The invention of claim 4 is the playback apparatus according to claim 3,
A sampling frequency converter is further provided for converting the output signal output from the output adjustment unit into a predetermined sampling frequency.

A fifth aspect of the present invention is the playback apparatus according to the fourth aspect,
The synchronization signal detector
A sampling counter that counts sampling information output from the header information analyzer;
A sampling frequency determination unit that instructs the sampling frequency converter to start sampling frequency conversion based on the value of the sampling counter.

The invention of claim 6 is the playback apparatus according to claim 3, wherein
The synchronization signal detector
A stream type counter that counts stream type information output from the header information analyzer;
And a stream type determination unit that instructs the signal processing unit to start stream conversion based on the value of the stream type counter.
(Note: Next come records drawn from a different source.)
theorem execOvTrackingTrip_rest {F : List Fld} (h_mram : Fld.mram ∈ F) (h_nv : Fld.nv ∈ F) (h_links : Fld.links ∈ F) (h_boot : Fld.boot ∈ F) (h_sk : Fld.sk ∈ F) (h_pwr : Fld.pwr ∈ F) (h_zin : Fld.zin ∈ F) (h_fo : Fld.fo ∈ F) (h_zbus : Fld.zbus ∈ F) (h_rails : Fld.rails ∈ F) (h_phases : Fld.phases ∈ F) (h_gangs : Fld.gangs ∈ F) (h_dies : Fld.dies ∈ F) (h_items : Fld.items ∈ F) (h_groups : Fld.groups ∈ F) (h_regs : Fld.regs ∈ F) (h_rsto : Fld.rsto ∈ F) (h_pp : Fld.pp ∈ F) (h_chg : Fld.chg ∈ F) (h_gauge : Fld.gauge ∈ F) (h_log : Fld.log ∈ F) (h_faultLine : Fld.faultLine ∈ F) (h_safeN : Fld.safeN ∈ F) (h_evc : Fld.evc ∈ F) (h_tw : Fld.tw ∈ F) (h_can : Fld.can ∈ F) (h_update : Fld.update ∈ F) (h_freeCtr : Fld.freeCtr ∈ F) (r : Fin 28) (v : Nat) (s : State) :
    Leaves F (execOvTrackingTrip r v s) s := by
  unfold execOvTrackingTrip; simp [*]

theorem execPgWindowChange_rest {F : List Fld} (h_links : Fld.links ∈ F) (h_rails : Fld.rails ∈ F) (h_evc : Fld.evc ∈ F) (h_tw : Fld.tw ∈ F) (r : Fin 28) (v : Nat) (s : State) :
    Leaves F (execPgWindowChange r v s) s := by
  unfold execPgWindowChange; simp [*]

@[simp] theorem timerFault_rest {F : List Fld} (h_mram : Fld.mram ∈ F) (h_nv : Fld.nv ∈ F) (h_links : Fld.links ∈ F) (h_boot : Fld.boot ∈ F) (h_sk : Fld.sk ∈ F) (h_pwr : Fld.pwr ∈ F) (h_zin : Fld.zin ∈ F) (h_fo : Fld.fo ∈ F) (h_zbus : Fld.zbus ∈ F) (h_rails : Fld.rails ∈ F) (h_phases : Fld.phases ∈ F) (h_gangs : Fld.gangs ∈ F) (h_dies : Fld.dies ∈ F) (h_items : Fld.items ∈ F) (h_groups : Fld.groups ∈ F) (h_regs : Fld.regs ∈ F) (h_rsto : Fld.rsto ∈ F) (h_pp : Fld.pp ∈ F) (h_chg : Fld.chg ∈ F) (h_gauge : Fld.gauge ∈ F) (h_log : Fld.log ∈ F) (h_faultLine : Fld.faultLine ∈ F) (h_safeN : Fld.safeN ∈ F) (h_evc : Fld.evc ∈ F) (h_tw : Fld.tw ∈ F) (h_can : Fld.can ∈ F) (h_update : Fld.update ∈ F) (h_freeCtr : Fld.freeCtr ∈ F) (r : Fin 28) (b : Nat) (code : FaultCode) (f : ItemFaultCode) (s : State) :
    rest F (timerFault r b code f s) = rest F s := by
  unfold timerFault; simp [*]

theorem execUvTimerExpire_rest {F : List Fld} (h_settings : Fld.settings ∈ F) (h_mram : Fld.mram ∈ F) (h_nv : Fld.nv ∈ F) (h_links : Fld.links ∈ F) (h_boot : Fld.boot ∈ F) (h_sk : Fld.sk ∈ F) (h_pwr : Fld.pwr ∈ F) (h_zin : Fld.zin ∈ F) (h_fo : Fld.fo ∈ F) (h_zbus : Fld.zbus ∈ F) (h_rails : Fld.rails ∈ F) (h_phases : Fld.phases ∈ F) (h_gangs : Fld.gangs ∈ F) (h_dies : Fld.dies ∈ F) (h_items : Fld.items ∈ F) (h_groups : Fld.groups ∈ F) (h_regs : Fld.regs ∈ F) (h_rsto : Fld.rsto ∈ F) (h_pp : Fld.pp ∈ F) (h_chg : Fld.chg ∈ F) (h_gauge : Fld.gauge ∈ F) (h_log : Fld.log ∈ F) (h_faultLine : Fld.faultLine ∈ F) (h_safeN : Fld.safeN ∈ F) (h_evc : Fld.evc ∈ F) (h_tw : Fld.tw ∈ F) (h_can : Fld.can ∈ F) (h_update : Fld.update ∈ F) (h_freeCtr : Fld.freeCtr ∈ F) (r : Fin 28) (s : State) :
    Leaves F (execUvTimerExpire r s) s := by
  unfold execUvTimerExpire; simp [*]

theorem execOcCondition_rest {F : List Fld} (h_links : Fld.links ∈ F) (h_rails : Fld.rails ∈ F) (h_dies : Fld.dies ∈ F) (h_evc : Fld.evc ∈ F) (h_tw : Fld.tw ∈ F) (r : Fin 28) (k : Fin 7) (mA : Int) (s : State) :
    Leaves F (execOcCondition r k mA s) s := by
  unfold execOcCondition; simp [*]

theorem execOcTimerExpire_rest {F : List Fld} (h_settings : Fld.settings ∈ F) (h_mram : Fld.mram ∈ F) (h_nv : Fld.nv ∈ F) (h_links : Fld.links ∈ F) (h_boot : Fld.boot ∈ F) (h_sk : Fld.sk ∈ F) (h_pwr : Fld.pwr ∈ F) (h_zin : Fld.zin ∈ F) (h_fo : Fld.fo ∈ F) (h_zbus : Fld.zbus ∈ F) (h_rails : Fld.rails ∈ F) (h_phases : Fld.phases ∈ F) (h_gangs : Fld.gangs ∈ F) (h_dies : Fld.dies ∈ F) (h_items : Fld.items ∈ F) (h_groups : Fld.groups ∈ F) (h_regs : Fld.regs ∈ F) (h_rsto : Fld.rsto ∈ F) (h_pp : Fld.pp ∈ F) (h_chg : Fld.chg ∈ F) (h_gauge : Fld.gauge ∈ F) (h_log : Fld.log ∈ F) (h_faultLine : Fld.faultLine ∈ F) (h_safeN : Fld.safeN ∈ F) (h_evc : Fld.evc ∈ F) (h_tw : Fld.tw ∈ F) (h_can : Fld.can ∈ F) (h_update : Fld.update ∈ F) (h_freeCtr : Fld.freeCtr ∈ F) (r : Fin 28) (s : State) :
    Leaves F (execOcTimerExpire r s) s := by
  unfold execOcTimerExpire; simp [*]

theorem execValleyLimit_rest {F : List Fld} (h_nv : Fld.nv ∈ F) (h_links : Fld.links ∈ F) (h_rails : Fld.rails ∈ F) (h_phases : Fld.phases ∈ F) (h_log : Fld.log ∈ F) (h_evc : Fld.evc ∈ F) (h_tw : Fld.tw ∈ F) (ph : Fin 56) (mA : Nat) (s : State) :
    Leaves F (execValleyLimit ph mA s) s := by
  unfold execValleyLimit; (repeat' split) <;> simp [*]

theorem execPgQualified_rest {F : List Fld} (h_settings : Fld.settings ∈ F) (h_mram : Fld.mram ∈ F) (h_nv : Fld.nv ∈ F) (h_links : Fld.links ∈ F) (h_boot : Fld.boot ∈ F) (h_sk : Fld.sk ∈ F) (h_pwr : Fld.pwr ∈ F) (h_zin : Fld.zin ∈ F) (h_fo : Fld.fo ∈ F) (h_zbus : Fld.zbus ∈ F) (h_rails : Fld.rails ∈ F) (h_phases : Fld.phases ∈ F) (h_gangs : Fld.gangs ∈ F) (h_dies : Fld.dies ∈ F) (h_items : Fld.items ∈ F) (h_groups : Fld.groups ∈ F) (h_regs : Fld.regs ∈ F) (h_rsto : Fld.rsto ∈ F) (h_pp : Fld.pp ∈ F) (h_chg : Fld.chg ∈ F) (h_gauge : Fld.gauge ∈ F) (h_log : Fld.log ∈ F) (h_faultLine : Fld.faultLine ∈ F) (h_safeN : Fld.safeN ∈ F) (h_evc : Fld.evc ∈ F) (h_tw : Fld.tw ∈ F) (h_can : Fld.can ∈ F) (h_update : Fld.update ∈ F) (h_freeCtr : Fld.freeCtr ∈ F) (r : Fin 28) (s : State) :
    Leaves F (execPgQualified r s) s := by
  unfold execPgQualified; simp [*]

theorem execPgHoldEnd_rest {F : List Fld} (h_links : Fld.links ∈ F) (h_rails : Fld.rails ∈ F) (h_evc : Fld.evc ∈ F) (h_tw : Fld.tw ∈ F) (r : Fin 28) (s : State) :
    Leaves F (execPgHoldEnd r s) s := by
  unfold execPgHoldEnd; simp [*]

@[simp] theorem fclrOp_rest {F : List Fld} (h_nv : Fld.nv ∈ F) (h_links : Fld.links ∈ F) (h_rails : Fld.rails ∈ F) (h_phases : Fld.phases ∈ F) (h_dies : Fld.dies ∈ F) (h_items : Fld.items ∈ F) (h_log : Fld.log ∈ F) (h_evc : Fld.evc ∈ F) (h_tw : Fld.tw ∈ F) (r : Fin 28) (s : State) :
    rest F (fclrOp r s).1 = rest F s := by
  unfold fclrOp; (repeat' split) <;> simp [*]

theorem execRailFclr_rest {F : List Fld} (h_nv : Fld.nv ∈ F) (h_links : Fld.links ∈ F) (h_rails : Fld.rails ∈ F) (h_phases : Fld.phases ∈ F) (h_dies : Fld.dies ∈ F) (h_items : Fld.items ∈ F) (h_log : Fld.log ∈ F) (h_evc : Fld.evc ∈ F) (h_tw : Fld.tw ∈ F) (h_ack : Fld.ack ∈ F) (p : Port) (r : Fin 28) (value : Nat) (s : State) :
    Leaves F (execRailFclr p r value s) s := by
  unfold execRailFclr; (repeat' split) <;> simp [*]

@[simp] theorem stageFaultOp_rest {F : List Fld} (h_mram : Fld.mram ∈ F) (h_nv : Fld.nv ∈ F) (h_links : Fld.links ∈ F) (h_boot : Fld.boot ∈ F) (h_sk : Fld.sk ∈ F) (h_pwr : Fld.pwr ∈ F) (h_zin : Fld.zin ∈ F) (h_fo : Fld.fo ∈ F) (h_zbus : Fld.zbus ∈ F) (h_rails : Fld.rails ∈ F) (h_phases : Fld.phases ∈ F) (h_gangs : Fld.gangs ∈ F) (h_dies : Fld.dies ∈ F) (h_items : Fld.items ∈ F) (h_groups : Fld.groups ∈ F) (h_regs : Fld.regs ∈ F) (h_rsto : Fld.rsto ∈ F) (h_pp : Fld.pp ∈ F) (h_chg : Fld.chg ∈ F) (h_gauge : Fld.gauge ∈ F) (h_log : Fld.log ∈ F) (h_faultLine : Fld.faultLine ∈ F) (h_safeN : Fld.safeN ∈ F) (h_evc : Fld.evc ∈ F) (h_tw : Fld.tw ∈ F) (h_can : Fld.can ∈ F) (h_update : Fld.update ∈ F) (h_freeCtr : Fld.freeCtr ∈ F) (k : Fin 7) (s : State) :
    rest F (stageFaultOp k s) = rest F s := by
  unfold stageFaultOp; simp [*]

theorem execStageFault_rest {F : List Fld} (h_mram : Fld.mram ∈ F) (h_nv : Fld.nv ∈ F) (h_links : Fld.links ∈ F) (h_boot : Fld.boot ∈ F) (h_sk : Fld.sk ∈ F) (h_pwr : Fld.pwr ∈ F) (h_zin : Fld.zin ∈ F) (h_fo : Fld.fo ∈ F) (h_zbus : Fld.zbus ∈ F) (h_rails : Fld.rails ∈ F) (h_phases : Fld.phases ∈ F) (h_gangs : Fld.gangs ∈ F) (h_dies : Fld.dies ∈ F) (h_items : Fld.items ∈ F) (h_groups : Fld.groups ∈ F) (h_regs : Fld.regs ∈ F) (h_rsto : Fld.rsto ∈ F) (h_pp : Fld.pp ∈ F) (h_chg : Fld.chg ∈ F) (h_gauge : Fld.gauge ∈ F) (h_log : Fld.log ∈ F) (h_faultLine : Fld.faultLine ∈ F) (h_safeN : Fld.safeN ∈ F) (h_evc : Fld.evc ∈ F) (h_tw : Fld.tw ∈ F) (h_can : Fld.can ∈ F) (h_update : Fld.update ∈ F) (h_freeCtr : Fld.freeCtr ∈ F) (k : Fin 7) (s : State) :
    Leaves F (execStageFault k s) s := by
  unfold execStageFault; simp [*]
A seventh aspect of the present invention is the playback apparatus according to any one of the first to sixth aspects,
The host controller includes means for analyzing the frame header information, outputting analysis results, ranking the analysis results, and reselecting information to be analyzed based on the ranking. Features.

The invention of claim 8 is the playback apparatus control method according to any one of claims 1 to 7,
Decode only part of the input signal,
Detecting a synchronization signal from the input signal;
Calculate the position of the next synchronization signal from the frame header information following the synchronization signal,
If the synchronization signal is present at the position of the next synchronization signal, the input signal is determined as a stream signal,
When the input signal cannot be determined as the stream signal, the search for the synchronization signal is resumed from a position advanced by a predetermined value from the detected synchronization signal,
The search of the synchronization signal is repeated, and when the synchronization signal is not detected within a predetermined search range, the input signal is determined as a PCM digital acoustic signal.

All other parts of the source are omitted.